There’s a myriad of costs to vendors when selling a house.
From conveyancing costs to agents’ fees and bonuses to marketing expenses, there’s lots to consider.
Conveyancing is the process of transferring legal ownership of a property from one person to another and is required in every real estate purchase. It can be done by licensed conveyancers and solicitors.
Vendors should budget between $800 and $2000 for conveyancing.
The vendor covers the cost of marketing their property.
An agent will recommend a marketing campaign, which might include a board out the front of the house, listing on realestate.com.au, photography for the listing, the creation of a floor plan, copywriting and press advertising
Vendors should budget for $2000 for marketing.

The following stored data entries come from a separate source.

-- ==== Sys2Proof/Tests/Slice0.lean ====
section
/-! SUPPORT. Tests: the ill-formed terms that each check refuses, words written out from the encodings of the manual, and for
every statement with hypotheses a concrete state and operands that meet them. -/
section
open Sys2Proof Sys2Proof.Machine
set_option Elab.async false

/-! Witnesses. A statement about a unit takes a state, the context of the issuing group, and its operands. -/

/-- A team's group 0 on core 0 of die 0, with its first split named for the next unit. -/
def atUnit : State := { probeUnit State.reset 0 with cur := some { die := 0, handle := 0, grp := 0, slot := 0 } }

/-- The state names a group whose context passes f. -/
def met (s : State) (h : Hdr) (f : Ctx → Bool) : Bool :=
  match issuerCtx s h with
  | some c => f c
  | none => false

theorem met_names_a_context {s : State} {h : Hdr} {f : Ctx → Bool} (m : met s h f = true) :
    ∃ c, issuerCtx s h = some c ∧ f c = true := by
  unfold met at m
  split at m
  · exact ⟨_, ‹_›, m⟩
  · cases m

/-- The group may issue a unit with these registers at this price. -/
def may (s : State) (h : Hdr) (w : Bool) (rs : List Refs) (price : Nat) (f : Ctx → Bool := fun _ => true) : Bool :=
  met s h (fun c => mayPerform s c h w (refsOf rs) price && f c)

/-- A header whose prefix has TYPE ty and immediate n. -/
def hdrOf (ty : Nat) (n : Nat := 0) : Hdr := { px := some { ty := ty, imm := n } }


/-! Words. Each was assembled by hand or by a separate program from the formats of R147, the function orders of R163, and each instruction's field
table in files 06 to 10 and 13. -/

/-- D v1, A v2 and B s3, and without B. -/
def x3 : V3 := { h := {}, d := .v 1 false, a := .v 2, b := .s 3 }
def x2 : V2 := { h := {}, d := .v 1 false, a := .v 2 }

/-- The words decode to the instruction, which is well-formed. -/
def reads (e : List Nat × Instr) : Bool := decide (decode e.1 = .ok e.2) && e.2.WellFormed

/-- Majors 0x00 to 0x03: D v1, A v2, B s3 (99), or B unread (112). Then LCOMB's control word in IMM15 and a 64-bit pair with a latch. -/
theorem test_words_of_integer :
    ([([0x00041630], .iadd x3),
      ([0x00041631], .isub x3),
      ([0x00041632], .iadds x3),
      ([0x00041633], .isubs x3),
      ([0x00041634], .imin x3),
      ([0x00041635], .imax x3),
      ([0x00041636], .nmin x3),
      ([0x00041637], .nmax x3),
      ([0x00041708], .iabs x2),
      ([0x00041709], .ineg x2),
      ([0x0004163A], .iavg x3),
      ([0x0004163B], .idiff x3),
      ([0x0004163C], .iaddc x3),
      ([0x0004163D], .isubb x3),
      ([0x04041630], .imul x3),
      ([0x04041631], .imulh x3),
      ([0x04041632], .nmulh x3),
      ([0x04041633], .imad x3),
      ([0x04041634], .imadh x3),
      ([0x04041635], .idot4 x3),
      ([0x04041636], .idot2 x3),
      ([0x04041637], .idiv x3),
      ([0x04041638], .irem x3),
      ([0x04041639], .ndiv x3),
      ([0x0404163A], .nrem x3),
      ([0x08041630], .and x3),
      ([0x08041631], .or x3),
      ([0x08041632], .xor x3),
      ([0x08041633], .andn x3),
      ([0x08041634], .orn x3),
      ([0x08041635], .xnor x3),
      ([0x08041706], .not x2),
      ([0x08041637], .lcomb x3),
      ([0x08041638], .shl x3),
      ([0x08041639], .shr x3),
      ([0x0804163A], .sra x3),
      ([0x0804163B], .rol x3),
      ([0x0804163C], .ror x3),
      ([0x0804163D], .fshl x3),
      ([0x0804163E], .fshr x3),
      ([0x0C041700], .popc x2),
      ([0x0C041701], .clz x2),
      ([0x0C041702], .ctz x2),
      ([0x0C041703], .brev x2),
      ([0x0C041634], .bfx x3),
      ([0x0C041635], .bfxn x3),
      ([0x0C041636], .bfi x3),
      ([0x0C041637], .bmsk x3),
      ([0x0C041638], .permb x3),
      ([0x0C041639], .sext x3),
      ([0x0C04163A], .zext x3),
      ([0xFC0001A5, 0x08041637], .lcomb { x3 with h := { px := some { imm := 0x1A5 } } }),
      ([0xFC008000, 0x03F81730, 0x80000001], .iadd { h := { px := some { ty := 1 }, lit := some 0x80000001 }, d := .y 6, a := .v 2, b := .lit })] : List (List Nat × Instr)).all reads = true := by decide +kernel

/-- Majors 0x04 to 0x0B: masks k7 and k1, IMM11 of -1024 and 1023, shift amounts 63, 1, 31 and 0. -/
theorem test_words_of_compares_and_immediates :
    ([([0x101C1638], .icmp { h := {}, k := 7, a := .v 2, b := .s 3, c := .gtn }),
      ([0x14041030], .sel { h := {}, d := .v 1 false, a := .v 2, k := .k 3 }),
      ([0x14041701], .mov x2),
      ([0x16078702], .movk { h := {}, d := .v 1 true, k := .none }),
      ([0x14141703], .kmov { h := {}, k := 5, a := .v 2 }),
      ([0x18041400], .iaddi { h := {}, d := .v 1 false, a := .v 2, imm := 0x400 }),
      ([0x1C0413FF], .andi { h := {}, d := .v 1 false, a := .v 2, imm := 0x3FF }),
      ([0x23E3FFFF], .ori { h := {}, d := .y 0, a := .y 7, imm := 0x7FF }),
      ([0x257F8805], .xori { h := {}, d := .v 95 false, a := .lane, imm := 5 }),
      ([0x2804101F], .shli { h := {}, d := .v 1 false, a := .v 2, n := 31 }),
      ([0x28041201], .shri { h := {}, d := .v 1 false, a := .v 2, n := 1 }),
      ([0x2804141E], .srai { h := {}, d := .v 1 false, a := .v 2, n := 30 }),
      ([0x28041600], .roli { h := {}, d := .v 1 false, a := .v 2, n := 0 }),
      ([0xFC008000, 0x2808203F], .shli { h := { px := some { ty := 1 } }, d := .v 2 false, a := .v 4, n := 63 }),
      ([0x2C0787FE], .movi { h := {}, d := .v 1 false, imm := 0x7FE })] : List (List Nat × Instr)).all reads = true := by decide +kernel

/-- Majors 0x0C to 0x0F: D s1 (97), A s2 (98), B zero, one or s15 (111). -/
theorem test_words_of_scalars :
    ([([0x318716F0], .sadd { h := {}, d := 1, a := .s 2, b := .s 15 }),
      ([0x318716F1], .ssub { h := {}, d := 1, a := .s 2, b := .s 15 }),
      ([0x318716F2], .smul { h := {}, d := 1, a := .s 2, b := .s 15 }),
      ([0x318716F3], .smulh { h := {}, d := 1, a := .s 2, b := .s 15 }),
      ([0x318716F4], .sand { h := {}, d := 1, a := .s 2, b := .s 15 }),
      ([0x318716F5], .sor { h := {}, d := 1, a := .s 2, b := .s 15 }),
      ([0x318716F6], .sxor { h := {}, d := 1, a := .s 2, b := .s 15 }),
      ([0x318716F7], .sshl { h := {}, d := 1, a := .s 2, b := .s 15 }),
      ([0x318716F8], .sshr { h := {}, d := 1, a := .s 2, b := .s 15 }),
      ([0x318716F9], .ssra { h := {}, d := 1, a := .s 2, b := .s 15 }),
      ([0x318716FA], .smin { h := {}, d := 1, a := .s 2, b := .s 15 }),
      ([0x318716FB], .smax { h := {}, d := 1, a := .s 2, b := .s 15 }),
      ([0x318716FC], .snmin { h := {}, d := 1, a := .s 2, b := .s 15 }),
      ([0x318716FD], .snmax { h := {}, d := 1, a := .s 2, b := .s 15 }),
      ([0x358787FD], .saddi { h := {}, d := 1, a := .zero, imm := 0x7FD }),
      ([0x39879739, 0x00000007], .scmp { h := { lit := some 7 }, d := 1, a := .one, b := .lit, c := .gen }),
      ([0x3D871700], .smov { h := {}, d := 1, a := .s 2 }),
      ([0x3D841F21], .srdk { h := {}, d := 1, k := 3, hi := true }),
      ([0x3C0F1702], .swrk { h := {}, k := 3, a := .s 2, hi := false }),
      ([0x3D843F03], .spopk { h := {}, d := 1, k := .k 7 })] : List (List Nat × Instr)).all reads = true := by decide +kernel

/-- Majors 0x10 to 0x15; FDOT4 names f8p4 (0x14), FADD rounds up and saturates under a guard (!k5). -/
theorem test_words_of_float :
    ([([0x40041630], .fadd x3),
      ([0x40041631], .fsub x3),
      ([0x40041632], .fmul x3),
      ([0x40041633], .fmin x3),
      ([0x40041634], .fmax x3),
      ([0x40041635], .fminn x3),
      ([0x40041636], .fmaxn x3),
      ([0x40041707], .fabs x2),
      ([0x40041708], .fneg x2),
      ([0x40041639], .fcpys x3),
      ([0x4004163A], .fscale x3),
      ([0x4004170B], .ffrac x2),
      ([0x4004170C], .ffloor x2),
      ([0x4004170D], .fceil x2),
      ([0x4004170E], .ftrunc x2),
      ([0x4004170F], .frint x2),
      ([0x44041630], .ffma x3),
      ([0x44041631], .ffms x3),
      ([0x44041632], .ffnma x3),
      ([0x44041633], .ffnms x3),
      ([0x48041700], .frcp x2),
      ([0x48041701], .frsq x2),
      ([0x48041702], .fsqrt x2),
      ([0x48041633], .fdiv x3),
      ([0x48041704], .fexp2 x2),
      ([0x48041705], .flog2 x2),
      ([0x48041706], .fsin x2),
      ([0x48041707], .fcos x2),
      ([0x48041708], .ftanh x2),
      ([0x48041709], .fsigm x2),
      ([0x4C08163D], .fcmp { h := {}, k := 2, a := .v 2, b := .s 3, c := .bothnum }),
      ([0x50041700], .fclass x2),
      ([0xFC010000, 0x50041631], .fdot2 { x3 with h := { px := some { ty := 2 } } }),
      ([0xFC000014, 0x50041632], .fdot4 { x3 with h := { px := some { imm := 0x14 } } }),
      ([0xFC188000, 0x5404170B], .cvt { h := { px := some { rnd := 3, ty := 1 } }, d := .v 1 false, a := .v 2, hsel := true, t := .i32 }),
      ([0xFFBC8000, 0x40041630], .fadd { x3 with h := { px := some { g := true, n := true, gm := 5, rnd := 3, sat := true, ty := 1 } } })] : List (List Nat × Instr)).all reads = true := by decide +kernel

/-- Majors 0x16 and 0x17: the format in IMM15[7:0], the position above it; and the two units of file 08's example. -/
theorem test_words_of_narrow_formats :
    ([([0xFC000314, 0x58041700], .cvt8 { x2 with h := { px := some { imm := 0x314 } } }),
      ([0xFC000211, 0x58041701], .cvt8x { x2 with h := { px := some { imm := 0x211 } } }),
      ([0xFC000700, 0x58041702], .cvt4 { x2 with h := { px := some { imm := 0x700 } } }),
      ([0xFC000500, 0x58041703], .cvt4x { x2 with h := { px := some { imm := 0x500 } } }),
      ([0xFC000147, 0x58041634], .pack8 { x3 with h := { px := some { imm := 0x147 } } }),
      ([0xFC000121, 0x58041705], .unpk8 { x2 with h := { px := some { imm := 0x121 } } }),
      ([0xFC000050, 0x5C041700], .bscan { x2 with h := { px := some { imm := 0x50 } } }),
      ([0xFC000333, 0x5C041631], .qnt8 { x3 with h := { px := some { imm := 0x333 } } }),
      ([0xFC000114, 0x5C041632], .dqnt8 { x3 with h := { px := some { imm := 0x114 } } }),
      ([0xFC000600, 0x5C041633], .qnt4 { x3 with h := { px := some { imm := 0x600 } } }),
      ([0xFC000100, 0x5C041634], .dqnt4 { x3 with h := { px := some { imm := 0x100 } } }),
      ([0xFC000014, 0x5C101700], .bscan { h := { px := some { imm := 0x14 } }, d := .v 4 false, a := .v 2 }),
      ([0xFC000014, 0x5C0C1041], .qnt8 { h := { px := some { imm := 0x14 } }, d := .v 3 false, a := .v 2, b := .v 4 })] : List (List Nat × Instr)).all reads = true := by decide +kernel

There are two types of real estate agent fees. There’s a flat fee, where the agent and vendor agree on a fixed fee for the sale of the property, and no matter what it sells for, the fee is set. Then there’s a ‘percentage of sale’ fee, where the agent gets a certain percentage of the final sale price.
The percentage of sale fee, or ‘commission’, can range from 1% to 3%, but is influenced by a number of factors, such as the property value and the competition for business among agents.
All fees should be discussed with the agent before signing.
If you have a mortgage on the current home you’re selling, you’ll need to pay your lender a discharge or early exit fee. Each lender charges their customers a different amount for this service, but it usually falls within the range of $150 and $1500.
Your lender should have their own mortgage discharge forms to fill in, with the entire discharge process usually taking between 14 and 21 days.